(Collected data)
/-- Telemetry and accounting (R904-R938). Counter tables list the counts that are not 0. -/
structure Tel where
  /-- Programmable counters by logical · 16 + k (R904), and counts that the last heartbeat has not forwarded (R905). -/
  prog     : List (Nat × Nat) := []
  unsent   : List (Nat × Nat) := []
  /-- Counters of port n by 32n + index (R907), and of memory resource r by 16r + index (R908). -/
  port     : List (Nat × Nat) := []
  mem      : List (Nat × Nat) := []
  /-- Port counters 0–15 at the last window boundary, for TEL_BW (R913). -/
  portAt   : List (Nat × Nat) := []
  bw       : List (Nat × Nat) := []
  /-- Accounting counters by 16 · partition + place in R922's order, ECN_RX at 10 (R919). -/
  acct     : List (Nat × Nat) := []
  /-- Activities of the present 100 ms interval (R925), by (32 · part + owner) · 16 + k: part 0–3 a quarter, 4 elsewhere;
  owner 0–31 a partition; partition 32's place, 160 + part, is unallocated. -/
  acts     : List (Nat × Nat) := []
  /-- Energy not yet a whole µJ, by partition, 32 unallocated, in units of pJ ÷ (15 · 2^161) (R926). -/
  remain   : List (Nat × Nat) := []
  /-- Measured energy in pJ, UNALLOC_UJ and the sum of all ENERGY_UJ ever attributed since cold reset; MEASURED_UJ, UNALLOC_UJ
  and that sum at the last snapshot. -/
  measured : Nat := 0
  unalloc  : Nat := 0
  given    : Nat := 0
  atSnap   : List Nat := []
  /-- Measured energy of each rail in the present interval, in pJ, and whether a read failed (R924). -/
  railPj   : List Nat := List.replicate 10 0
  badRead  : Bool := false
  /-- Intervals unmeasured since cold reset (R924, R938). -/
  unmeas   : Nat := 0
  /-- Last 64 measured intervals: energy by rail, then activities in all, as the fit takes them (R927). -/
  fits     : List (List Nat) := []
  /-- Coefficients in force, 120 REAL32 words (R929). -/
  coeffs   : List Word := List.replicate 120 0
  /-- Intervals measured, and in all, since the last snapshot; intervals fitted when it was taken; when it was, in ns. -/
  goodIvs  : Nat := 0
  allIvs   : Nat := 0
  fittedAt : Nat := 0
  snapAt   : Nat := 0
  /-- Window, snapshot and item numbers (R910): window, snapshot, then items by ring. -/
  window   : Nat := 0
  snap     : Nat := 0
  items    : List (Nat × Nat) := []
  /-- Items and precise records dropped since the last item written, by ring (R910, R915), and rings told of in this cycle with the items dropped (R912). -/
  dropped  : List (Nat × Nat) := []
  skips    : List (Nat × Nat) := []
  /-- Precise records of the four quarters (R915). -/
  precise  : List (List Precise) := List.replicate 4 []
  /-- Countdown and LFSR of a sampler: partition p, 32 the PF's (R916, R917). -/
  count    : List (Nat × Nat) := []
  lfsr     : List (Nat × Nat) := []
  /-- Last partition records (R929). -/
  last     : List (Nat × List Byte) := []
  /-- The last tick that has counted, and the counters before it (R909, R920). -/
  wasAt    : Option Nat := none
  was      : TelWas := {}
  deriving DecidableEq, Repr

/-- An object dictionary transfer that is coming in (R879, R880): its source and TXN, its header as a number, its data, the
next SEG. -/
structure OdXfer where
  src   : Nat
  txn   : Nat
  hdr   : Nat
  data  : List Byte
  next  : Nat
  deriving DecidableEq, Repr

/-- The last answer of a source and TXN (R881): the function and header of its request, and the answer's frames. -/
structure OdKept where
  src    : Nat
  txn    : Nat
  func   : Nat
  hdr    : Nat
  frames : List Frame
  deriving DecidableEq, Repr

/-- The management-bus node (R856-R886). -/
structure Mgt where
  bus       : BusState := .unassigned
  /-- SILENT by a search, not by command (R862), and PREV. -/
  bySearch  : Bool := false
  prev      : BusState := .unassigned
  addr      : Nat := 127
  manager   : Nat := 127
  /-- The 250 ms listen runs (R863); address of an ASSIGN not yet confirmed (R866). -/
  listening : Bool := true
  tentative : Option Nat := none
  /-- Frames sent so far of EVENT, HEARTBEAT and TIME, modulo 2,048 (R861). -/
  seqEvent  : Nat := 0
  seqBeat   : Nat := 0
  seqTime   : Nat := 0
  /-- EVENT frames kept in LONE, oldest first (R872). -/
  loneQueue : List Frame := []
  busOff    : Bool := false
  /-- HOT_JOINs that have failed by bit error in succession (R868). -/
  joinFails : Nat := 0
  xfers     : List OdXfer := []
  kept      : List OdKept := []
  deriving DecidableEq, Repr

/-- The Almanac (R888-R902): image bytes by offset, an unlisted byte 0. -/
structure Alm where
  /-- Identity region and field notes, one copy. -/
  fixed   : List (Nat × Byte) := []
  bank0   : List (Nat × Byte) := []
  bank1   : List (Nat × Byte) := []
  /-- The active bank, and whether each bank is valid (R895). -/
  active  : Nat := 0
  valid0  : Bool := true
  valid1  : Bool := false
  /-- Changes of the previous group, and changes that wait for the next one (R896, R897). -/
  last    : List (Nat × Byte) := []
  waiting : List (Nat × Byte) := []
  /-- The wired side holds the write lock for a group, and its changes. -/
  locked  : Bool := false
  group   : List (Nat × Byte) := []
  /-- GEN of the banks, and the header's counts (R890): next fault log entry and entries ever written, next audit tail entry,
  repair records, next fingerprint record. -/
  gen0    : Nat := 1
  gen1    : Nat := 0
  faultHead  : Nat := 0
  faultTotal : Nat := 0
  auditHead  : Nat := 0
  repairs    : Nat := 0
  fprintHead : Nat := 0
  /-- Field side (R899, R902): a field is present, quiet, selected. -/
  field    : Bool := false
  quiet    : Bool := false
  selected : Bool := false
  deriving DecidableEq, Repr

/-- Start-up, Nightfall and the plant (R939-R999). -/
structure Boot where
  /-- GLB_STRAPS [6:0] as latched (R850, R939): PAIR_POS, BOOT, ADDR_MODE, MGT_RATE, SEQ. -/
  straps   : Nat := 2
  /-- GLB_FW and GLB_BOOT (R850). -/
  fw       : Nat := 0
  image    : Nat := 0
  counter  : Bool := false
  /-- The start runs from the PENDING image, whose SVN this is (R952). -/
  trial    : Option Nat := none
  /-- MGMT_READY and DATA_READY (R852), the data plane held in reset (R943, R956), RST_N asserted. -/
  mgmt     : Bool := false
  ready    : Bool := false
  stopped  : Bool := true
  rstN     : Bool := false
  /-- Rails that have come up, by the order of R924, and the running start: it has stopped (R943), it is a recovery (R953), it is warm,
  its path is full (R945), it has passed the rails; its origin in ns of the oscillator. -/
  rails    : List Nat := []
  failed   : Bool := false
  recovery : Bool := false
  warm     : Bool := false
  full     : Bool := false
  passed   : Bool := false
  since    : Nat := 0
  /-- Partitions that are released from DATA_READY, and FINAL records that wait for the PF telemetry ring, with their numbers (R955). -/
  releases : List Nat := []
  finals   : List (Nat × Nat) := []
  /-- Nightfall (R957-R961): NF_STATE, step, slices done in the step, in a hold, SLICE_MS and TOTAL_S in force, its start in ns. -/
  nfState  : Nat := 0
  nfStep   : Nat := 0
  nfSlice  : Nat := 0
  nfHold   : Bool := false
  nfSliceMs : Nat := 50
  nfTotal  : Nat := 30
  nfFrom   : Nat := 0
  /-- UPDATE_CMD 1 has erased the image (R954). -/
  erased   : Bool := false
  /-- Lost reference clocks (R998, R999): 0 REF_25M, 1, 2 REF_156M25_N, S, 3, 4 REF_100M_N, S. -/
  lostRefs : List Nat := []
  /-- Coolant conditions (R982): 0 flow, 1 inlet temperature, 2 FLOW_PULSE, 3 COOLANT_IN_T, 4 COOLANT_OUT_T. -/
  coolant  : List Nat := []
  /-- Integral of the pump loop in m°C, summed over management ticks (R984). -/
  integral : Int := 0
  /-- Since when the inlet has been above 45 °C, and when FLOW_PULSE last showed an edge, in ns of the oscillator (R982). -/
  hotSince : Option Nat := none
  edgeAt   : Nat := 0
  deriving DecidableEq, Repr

== What is needed ==
A verbatim transcription is needed of the lines above, starting at the line with "(R924, R938). -/" and ending at the line with "List.replicate 120 0", both included, and of nothing else.

== Task solution ==
  /-- Intervals unmeasured since cold reset (R924, R938). -/
  unmeas   : Nat := 0
  /-- Last 64 measured intervals: energy by rail, then activities in all, as the fit takes them (R927). -/
  fits     : List (List Nat) := []
  /-- Coefficients in force, 120 REAL32 words (R929). -/
  coeffs   : List Word := List.replicate 120 0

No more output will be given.